Well, all my pets' names start with the letter B - I liked 'Bamboo' but my husband like 'Brooke'. Since she's a sweet frilly girl, I think Brooke fits her fine!


----------



## dragonfair (Sep 21, 2010)

So true, bloo. I named my after color, behavior, personality. Maximus acts like a little emperor, Mango looks like, well, a mango, Bravo needed a manly name cuz he was pink when I got him (he's orange now), Uncle Sam was actually red, white & blue (colors changed but the name stuck) & Mustang was rebellious, flaring at his food to 'kill' it before gulping it down.


----------



## PewPewPew (Nov 26, 2010)

ds2009 said:


> I think this is a great thread! I named my boy crooks because a small part of his dorsal fin is crooked lol. Naming a new betta can be hard but if you observe their behavior (or in my case, body) then a name might come to you. If i had watched crooks behavior before naming him, He could very well be named grumps lol


*I* named Crooks 
And you call him Grumps more than Crooks anyway! >

I named my first (well cared for) betta Allejandro because, as I rode the bus back to my dorm, Lady Gaga's song "Alejandro" came on and my friends and I decided it was a sign! I think its fitting, because he's got deep red spots that are a little exotic looking, and so is his name XD
He is "All-ejandro" and not "Alejandro" because I wanted his nickname to not look like "ale" LOL I call him "Alle".
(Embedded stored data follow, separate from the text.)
/-! ## setTcmMark -/

@[simp] theorem State.setTcmMark_cfg (s : State) (a : Nat) (m : EccMark) : (s.setTcmMark a m).cfg = s.cfg := rfl
@[simp] theorem State.setTcmMark_pc (s : State) (a : Nat) (m : EccMark) : (s.setTcmMark a m).pc = s.pc := rfl
@[simp] theorem State.setTcmMark_gpr (s : State) (a : Nat) (m : EccMark) : (s.setTcmMark a m).gpr = s.gpr := rfl
@[simp] theorem State.setTcmMark_shadow (s : State) (a : Nat) (m : EccMark) : (s.setTcmMark a m).shadow = s.shadow := rfl
@[simp] theorem State.setTcmMark_status (s : State) (a : Nat) (m : EccMark) : (s.setTcmMark a m).status = s.status := rfl
@[simp] theorem State.setTcmMark_estatus (s : State) (a : Nat) (m : EccMark) : (s.setTcmMark a m).estatus = s.estatus := rfl
@[simp] theorem State.setTcmMark_bstatus (s : State) (a : Nat) (m : EccMark) : (s.setTcmMark a m).bstatus = s.bstatus := rfl
@[simp] theorem State.setTcmMark_ienable (s : State) (a : Nat) (m : EccMark) : (s.setTcmMark a m).ienable = s.ienable := rfl
@[simp] theorem State.setTcmMark_exception (s : State) (a : Nat) (m : EccMark) : (s.setTcmMark a m).exception = s.exception := rfl
@[simp] theorem State.setTcmMark_pteaddr (s : State) (a : Nat) (m : EccMark) : (s.setTcmMark a m).pteaddr = s.pteaddr := rfl
@[simp] theorem State.setTcmMark_tlbacc (s : State) (a : Nat) (m : EccMark) : (s.setTcmMark a m).tlbacc = s.tlbacc := rfl
@[simp] theorem State.setTcmMark_tlbmisc (s : State) (a : Nat) (m : EccMark) : (s.setTcmMark a m).tlbmisc = s.tlbmisc := rfl
@[simp] theorem State.setTcmMark_eccinj (s : State) (a : Nat) (m : EccMark) : (s.setTcmMark a m).eccinj = s.eccinj := rfl
@[simp] theorem State.setTcmMark_eccinjOld (s : State) (a : Nat) (m : EccMark) : (s.setTcmMark a m).eccinjOld = s.eccinjOld := rfl
@[simp] theorem State.setTcmMark_badaddr (s : State) (a : Nat) (m : EccMark) : (s.setTcmMark a m).badaddr = s.badaddr := rfl
@[simp] theorem State.setTcmMark_config (s : State) (a : Nat) (m : EccMark) : (s.setTcmMark a m).config = s.config := rfl
@[simp] theorem State.setTcmMark_mpubase (s : State) (a : Nat) (m : EccMark) : (s.setTcmMark a m).mpubase = s.mpubase := rfl
@[simp] theorem State.setTcmMark_mpuacc (s : State) (a : Nat) (m : EccMark) : (s.setTcmMark a m).mpuacc = s.mpuacc := rfl
@[simp] theorem State.setTcmMark_tlb (s : State) (a : Nat) (m : EccMark) : (s.setTcmMark a m).tlb = s.tlb := rfl
@[simp] theorem State.setTcmMark_iregions (s : State) (a : Nat) (m : EccMark) : (s.setTcmMark a m).iregions = s.iregions := rfl
@[simp] theorem State.setTcmMark_dregions (s : State) (a : Nat) (m : EccMark) : (s.setTcmMark a m).dregions = s.dregions := rfl
@[simp] theorem State.setTcmMark_icache (s : State) (a : Nat) (m : EccMark) : (s.setTcmMark a m).icache = s.icache := rfl
@[simp] theorem State.setTcmMark_dcache (s : State) (a : Nat) (m : EccMark) : (s.setTcmMark a m).dcache = s.dcache := rfl
@[simp] theorem State.setTcmMark_prefetched (s : State) (a : Nat) (m : EccMark) : (s.setTcmMark a m).prefetched = s.prefetched := rfl
@[simp] theorem State.setTcmMark_readAhead (s : State) (a : Nat) (m : EccMark) : (s.setTcmMark a m).readAhead = s.readAhead := rfl
@[simp] theorem State.setTcmMark_mem (s : State) (a : Nat) (m : EccMark) : (s.setTcmMark a m).mem = s.mem := rfl
@[simp] theorem State.setTcmMark_irq (s : State) (a : Nat) (m : EccMark) : (s.setTcmMark a m).irq = s.irq := rfl
@[simp] theorem State.setTcmMark_eic (s : State) (a : Nat) (m : EccMark) : (s.setTcmMark a m).eic = s.eic := rfl
@[simp] theorem State.setTcmMark_resetPin (s : State) (a : Nat) (m : EccMark) : (s.setTcmMark a m).resetPin = s.resetPin := rfl
@[simp] theorem State.setTcmMark_cpuResetRequest (s : State) (a : Nat) (m : EccMark) : (s.setTcmMark a m).cpuResetRequest = s.cpuResetRequest := rfl
@[simp] theorem State.setTcmMark_resetReq (s : State) (a : Nat) (m : EccMark) : (s.setTcmMark a m).resetReq = s.resetReq := rfl
@[simp] theorem State.setTcmMark_hwBreak (s : State) (a : Nat) (m : EccMark) : (s.setTcmMark a m).hwBreak = s.hwBreak := rfl
@[simp] theorem State.setTcmMark_debugReq (s : State) (a : Nat) (m : EccMark) : (s.setTcmMark a m).debugReq = s.debugReq := rfl
@[simp] theorem State.setTcmMark_debugMode (s : State) (a : Nat) (m : EccMark) : (s.setTcmMark a m).debugMode = s.debugMode := rfl
@[simp] theorem State.setTcmMark_rfEcc (s : State) (a : Nat) (m : EccMark) : (s.setTcmMark a m).rfEcc = s.rfEcc := rfl
@[simp] theorem State.setTcmMark_wbError (s : State) (a : Nat) (m : EccMark) : (s.setTcmMark a m).wbError = s.wbError := rfl
@[simp] theorem State.setTcmMark_eccBus (s : State) (a : Nat) (m : EccMark) : (s.setTcmMark a m).eccBus = s.eccBus := rfl
@[simp] theorem State.setTcmMark_customState (s : State) (a : Nat) (m : EccMark) : (s.setTcmMark a m).customState = s.customState := rfl
@[simp] theorem State.setTcmMark_draws (s : State) (a : Nat) (m : EccMark) : (s.setTcmMark a m).draws = s.draws := rfl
Macceroni was named because I bought him and went to lunch with my mum (silly mum....), so I had to sneek him in and keep him cozy warm on my lap. I went to Panera and got their maceroni and cheese, so Macceroni it was! His extra "c" is to charm up his name as well as to be reminiscant of his brother's extra letter. I call him "Maccies" <3 (though when he's being derp I call him No-Noodle, as in no brain )


----------



## HayrideHaunter (Dec 20, 2010)

PewPewPew said:


> I call him "Maccies" <3 (though when he's being derp I call him No-Noodle, as in no brain )


HAHAHAHAHA I love that! no-noodle...haha


----------



## StarvingPoet (Dec 28, 2010)

We name all our bettas after Shakespearean characters(currently Ariel, Oberon, Hero, Silvia, Viola, and Portia). Also we have decided that all Crowntails must be named after characters that have or, through the course of the play, gain some kind of royal standing. 

English majors... go figure...


----------



## HayrideHaunter (Dec 20, 2010)

haha I ought to name my next fish Picasso or Vincent or Claude...that'd be an interesting way to go...(I'm an art major =3)


----------



## Jupiter (Aug 30, 2009)

Usually a name just 'clicks' for me. Sometimes I need the help of all you lovely people though, lol.


----------



## baylee767 (Nov 5, 2010)

I usually name a fishy after something that happened soon after getting him and his color! For example, Neons Neon color blended into some neon silk plants we have so that's what I named him. I named Velvet (R.I.P.) Because he had a blue sheen that made him appear Velvety, and I thought he had Velvet when I first got him.


----------



## bloo97 (Mar 6, 2010)

Awesome , guys!


----------



## fleetfish (Jun 29, 2010)

The girls definitely have a theme ~ Female character names in JRR Tolkien literature. The guys, not so much, I just name them whatever comes to mind.


----------



## bloo97 (Mar 6, 2010)

Lol.

I named my red vieltail Lucky, because he was the first fish that gave me the betta bug. 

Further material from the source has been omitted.